Monte Aprazível, na época em que passei a
viver nela, apresentava uma riqueza invejável de tipos humanos.
Conforme fui participando de círculos de amigos, pude ir conhecendo
a variedade incrível de pessoas dignas de destaque. Alguns eram bem
populares, pertenciam ao folclore local. Tínhamos, por exemplo, o
Beto Mazzaropi, um camarada de estatura mediana, forte, atarracado,
meio aloirado, que vivia de pequenos expedientes, desde serviços
braçais até cumprir pequenas incumbências como fazer entregas. Mas,
depois que tomava uns goles, modificava se jeito quietarrão e se
transformava em novos personagens, conforme a inspiração do dia.

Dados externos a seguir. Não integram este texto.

/-- A move that does not run its setter raises no timer. -/
theorem Timer.read_stepped_le (T : Timer) {s : State} (h : ∀ x, ¬ runsNext s (T.setter x)) :
    (T.read (stepped s)).toNat ≤ (T.read s).toNat := by
  rw [← T.read_nextMove s]
  rcases step_cases (step_eq_stepped s) with ⟨hm, hc⟩ | ⟨-, e⟩ | ⟨-, e⟩ | ⟨k, -, e⟩
  · rcases T.read_cycle hc with kept | ⟨x, hs, hp, hd⟩
    · rw [kept]
    · rw [nextMove_status] at hs
      rw [nextMove_pc] at hp
      rw [nextMove_fetch] at hd
      exact absurd ⟨hm, hs, hp, hd⟩ (h x)
  · rw [e]; exact (T.read_ticks_le _).1
  · rw [e]; exact (T.read_ticks_le _).2
  · rw [e, T.read_keyEvent]

/-! DT and the instructions that do not touch it -/

theorem State.push?_setDt (s : State) (b : Byte) (w : Word) :
    (s.setDt b).push? w = (s.push? w).map fun t => t.setDt b := by
  unfold State.push?
  rw [apply_dite (Option.map _)]
  rfl

theorem State.pop?_setDt (s : State) (b : Byte) : (s.setDt b).pop? = s.pop?.map fun p => (p.1, p.2.setDt b) := by
  unfold State.pop?
  rw [apply_dite (Option.map _)]
  rfl

/-- Another DT commutes with every retiring instruction but FX07, which reads it, and FX15, which overwrites it. -/
theorem retired_setDt {i : Instr} (s : State) (b : Byte) (hread : ∀ x, i ≠ .ldVxDt x) (hset : ∀ x, i ≠ .ldDtVx x) :
    retired (s.setDt b) i = (retired s i).setDt b := by
  cases i
  case ldVxDt x => exact absurd rfl (hread x)
  case ldDtVx x => exact absurd rfl (hset x)
  case call addr =>
    rw [retired_call, retired_call, State.push?_setDt, State.setDt_pc]
    cases s.push? s.pc <;> rfl
  case ret =>
    rw [retired_ret, retired_ret, State.pop?_setDt]
    cases s.pop? <;> rfl
  all_goals rfl

/-- Whether an instruction faults does not depend on DT. -/
theorem faultOf_setDt (s : State) (b : Byte) (i : Instr) : faultOf (s.setDt b) i = faultOf s i := by
  cases i <;> rfl

/-- Settles O45: a fault keeps DT, and so does an instruction that retires, whose effect is the same under another DT. -/
theorem dtTicksCommuteWithOtherInstructions : Obligations.DtTicksCommuteWithOtherInstructions := by
  intro i s t hread hset h
  have sameFault : faultOf s.tickDt i = faultOf s i := faultOf_setDt s (tick s.dt) i
  rcases exec_cases h with ⟨c, hf, rfl⟩ | ⟨hf, rfl⟩
  · exact exec_of_fault i s.tickDt c (sameFault.trans hf)
  · have kept : (retired s i).dt = s.dt := (Timer.dt.read_retired s i).resolve_right fun ⟨x, e⟩ => hset x e
    calc exec i s.tickDt
        = .next (retired (s.setDt (tick s.dt)) i) := exec_of_no_fault (sameFault.trans hf)
      _ = .next (retired s i).tickDt := by rw [retired_setDt s _ hread hset, State.tickDt, kept]

/-! Fairness -/

/-- Given moves begin no round. -/
theorem performAll_rounds (ms : List Move) (s : State) : (performAll ms s).rounds = s.rounds := by
  induction ms generalizing s with
  | nil => rfl
  | cons m ms ih => rw [performAll, ih, performed_rounds]

/-- After the settled moves those settled behind them are left, in the same round. -/
theorem after_settled {s : State} {ms rest : List Move} (h : s.schedule = ms ++ rest) :
    (after ms.length s).schedule = rest ∧ (after ms.length s).rounds = s.rounds := by
  have made : after ms.length s = (performAll ms s).setSchedule rest := by
    rw [← agentsMoveInAnyOrder ms rest s, ← h]
    rfl
  rw [made]
  exact ⟨rfl, performAll_rounds ms s⟩

/-- The state with the moves of a new round settled. -/
def State.beginRound (s : State) : State :=
  s.setOrder (Config.freeMoves s.rounds ++ [closingTick s.rounds]) (s.rounds + 1)

/-- With no move settled, the next move is the first of a new round. -/
theorem nextMove_beginRound {s : State} (h : s.schedule = []) : nextMove s.beginRound = nextMove s := by
  rw [nextMove_nil s h, State.beginRound, ← roundMoves_eq]
  exact nextMove_cons _ _ _ rfl

/-- A step depends on the next move and the state left by taking it off, and on nothing else. -/
theorem stepped_congr {s t : State} (h : nextMove s = nextMove t) : stepped s = stepped t := by
  rw [stepped_eq_performed, stepped_eq_performed, h]

/-- States with the same next move have the same moves after it. -/
theorem nextMove_after_congr {s t : State} (h : nextMove s = nextMove t) (n : Nat) :
    nextMove (after n s) = nextMove (after n t) := by
  cases n with
  | zero => exact h
  | succ n => rw [after, after, stepped_congr h]

/-- With no move settled the round's closing tick comes, and with it the round is over (R243). -/
theorem closingTick_comes {s : State} (h : s.schedule = []) :
    ∃ n, (nextMove (after n s)).1 = closingTick s.rounds ∧
      (after (n + 1) s).schedule = [] ∧ (after (n + 1) s).rounds = s.rounds + 1 := by
  have same := nextMove_beginRound h
  have atTick := (after_settled (s := s.beginRound) (ms := Config.freeMoves s.rounds) rfl).1
  have atEnd := after_settled (s := s.beginRound) (ms := Config.freeMoves s.rounds ++ [closingTick s.rounds])
    (List.append_nil _).symm
  refine ⟨(Config.freeMoves s.rounds).length, ?_, ?_⟩
  · rw [← nextMove_after_congr same, nextMove_cons _ _ _ atTick]
  · rw [List.length_append, List.length_singleton] at atEnd
    rw [after, ← stepped_congr same]
    exact atEnd

/-- From every state the closing ticks of two rounds in a row come (R243). -/
theorem closingTicks_come (s : State) :
    ∃ r, (∃ n, (nextMove (after n s)).1 = closingTick r) ∧ ∃ n, (nextMove (after n s)).1 = closingTick (r + 1) := by
  obtain ⟨settled, -⟩ := after_settled (List.append_nil s.schedule).symm
  obtain ⟨n, first, ended, round⟩ := closingTick_comes settled
  obtain ⟨m, second, -⟩ := closingTick_comes ended
  rw [← after_add] at first
  rw [round, ← after_add, ← after_add] at second
  exact ⟨_, ⟨_, first⟩, ⟨_, second⟩⟩

/-- An even round ends with a DT tick. -/
theorem closingTick_even {r : Nat} (h : r % 2 = 0) : closingTick r = .tickDt := if_pos h

/-- An odd round ends with an ST tick. -/
theorem closingTick_odd {r : Nat} (h : r % 2 = 1) : closingTick r = .tickSt := if_neg (by omega)

/-- Settles O54: of two rounds in a row one ends with a DT tick and the other with an ST tick. -/
theorem everyTimerTicksAgain : Obligations.EveryTimerTicksAgain := by
  intro s
  obtain ⟨r, first, second⟩ := closingTicks_come s
  rcases Nat.mod_two_eq_zero_or_one r with h | h
  · rw [closingTick_even h] at first
    rw [closingTick_odd (by omega)] at second
    exact ⟨first, second⟩
  · rw [closingTick_odd h] at first
    rw [closingTick_even (by omega)] at second
    exact ⟨second, first⟩

/-- From every state each timer ticks again (R243). -/
theorem Timer.ticks_again (T : Timer) (s : State) : ∃ n, (nextMove (after n s)).1 = T.move := by
  cases T
  case dt => exact (everyTimerTicksAgain s).1
  case st => exact (everyTimerTicksAgain s).2

/-! Running down -/

/-- A sequence of numbers that never rises, and falls again while it is not 0, is 0 from some place on. -/
theorem eventually_zero {f : Nat → Nat} (never_rises : Antitone f) (falls : ∀ n, f n ≠ 0 → ∃ m, n < m ∧ f m < f n) :
    ∃ n, ∀ m, n ≤ m → f m = 0 := by
  have least : f (Function.argmin f) = 0 := by
    by_contra hne
    obtain ⟨m, -, hlt⟩ := falls _ hne
    exact Function.not_lt_argmin f m hlt
  exact ⟨_, fun m hm => Nat.le_zero.mp (least ▸ never_rises hm)⟩

/-- Absent sets a timer never grows, falls below any value but 0, and reaches 0 and stays there (R241, R243). -/
theorem Timer.runs_down (T : Timer) {s : State} (h : ∀ n x, ¬ runsNext (after n s) (T.setter x)) :
    (∀ n, (T.read (after (n + 1) s)).toNat ≤ (T.read (after n s)).toNat) ∧
    (∀ n, T.read (after n s) ≠ 0 → ∃ m, n < m ∧ (T.read (after m s)).toNat < (T.read (after n s)).toNat) ∧
    (∃ n, ∀ m, n ≤ m → T.read (after m s) = 0) := by
  have never_rises : ∀ n, (T.read (after (n + 1) s)).toNat ≤ (T.read (after n s)).toNat := fun n => by
    rw [after_succ]
    exact T.read_stepped_le (h n)
  have antitone : Antitone fun n => (T.read (after n s)).toNat := antitone_nat_of_succ_le never_rises
  have falls : ∀ n, (T.read (after n s)).toNat ≠ 0 →
      ∃ m, n < m ∧ (T.read (after m s)).toNat < (T.read (after n s)).toNat := by
    intro n hne
    obtain ⟨k, hk⟩ := T.ticks_again (after n s)
    rw [← after_add] at hk
    obtain ⟨t, hstep, ticked, -⟩ := T.step_ticks hk
    obtain rfl := Host.Outcome.next.inj ((step_eq_stepped _).symm.trans hstep)
    rw [← after_succ] at ticked
    have until_tick : (T.read (after (n + k) s)).toNat ≤ (T.read (after n s)).toNat := antitone (Nat.le_add_right n k)
    exact ⟨n + k + 1, by omega, by omega⟩
  obtain ⟨n, zero⟩ := eventually_zero antitone falls
  exact ⟨never_rises, fun n hne => falls n (BitVec.toNat_ne.mp hne), n, fun m hm => BitVec.eq_of_toNat_eq (zero m hm)⟩

/-- Settles O55: no move but its setter raises a timer, and its ticks keep coming. -/
theorem timersRunDownWithoutSets : Obligations.TimersRunDownWithoutSets := fun _ =>
  ⟨Timer.dt.runs_down, Timer.st.runs_down⟩

end Sys2Proof.Machine
end

section
/-! PROOFS. 70_reset_and_hazards.md: the state after construction, the first CPU step of a loaded program, and a timer read
after its set. -/

namespace Sys2Proof.Machine

/-! Ticks between a set and a read -/

/-- Any number of DT ticks takes that number off DT, down to 0 (R241). -/
theorem State.tickDt_iterate_dt (n : Nat) (s : State) : (State.tickDt^[n] s).dt.toNat = s.dt.toNat - n := by
  induction n with
  | zero => rfl
  | succ n ih =>
    calc (State.tickDt^[n + 1] s).dt.toNat
        = (tick (State.tickDt^[n] s).dt).toNat := by rw [Function.iterate_succ_apply', State.tickDt, State.setDt_dt]
      _ = s.dt.toNat - n - 1 := by rw [tick_toNat, ih]
      _ = s.dt.toNat - (n + 1) := Nat.sub_sub _ _ _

Hoje ele virava fiscal da Fazenda, munido de um pedaço de papel e um
lápis, visitava as lojas da rua principal, fazendo anotações e
tomando ares de autoridade; outro dia ele parava nas esquinas e
anotava as multas que infringia aos motoristas que passavam, fazendo
gestos indicativos de direção como se fosse um guarda de trânsito;
uma noite ele parou na frente ao bar do Abílio, com um chumaço de
jornal amassado, botava fogo na extremidade do mesmo e fazia gestos
de engolidor de fogo, naquele dia ele era malabarista de circo. Beto
Mazzaropi não incomodava ninguém, era de pouca prosa e não perdia a
dignidade, nunca se viu o Beto em extremo estado de embriaguez,
recolhia-se cedo e amanhecia cheio de disposição para o trabalho,
alguns imaginários.
Outro personagem
notável era o camarada conhecido como Mané 21. Também vivia de
pequenos expedientes, abrigava-se no Albergue Noturno, que era
administrado pela irmã do Julinho Amarante, a Dona Dina (Herondina).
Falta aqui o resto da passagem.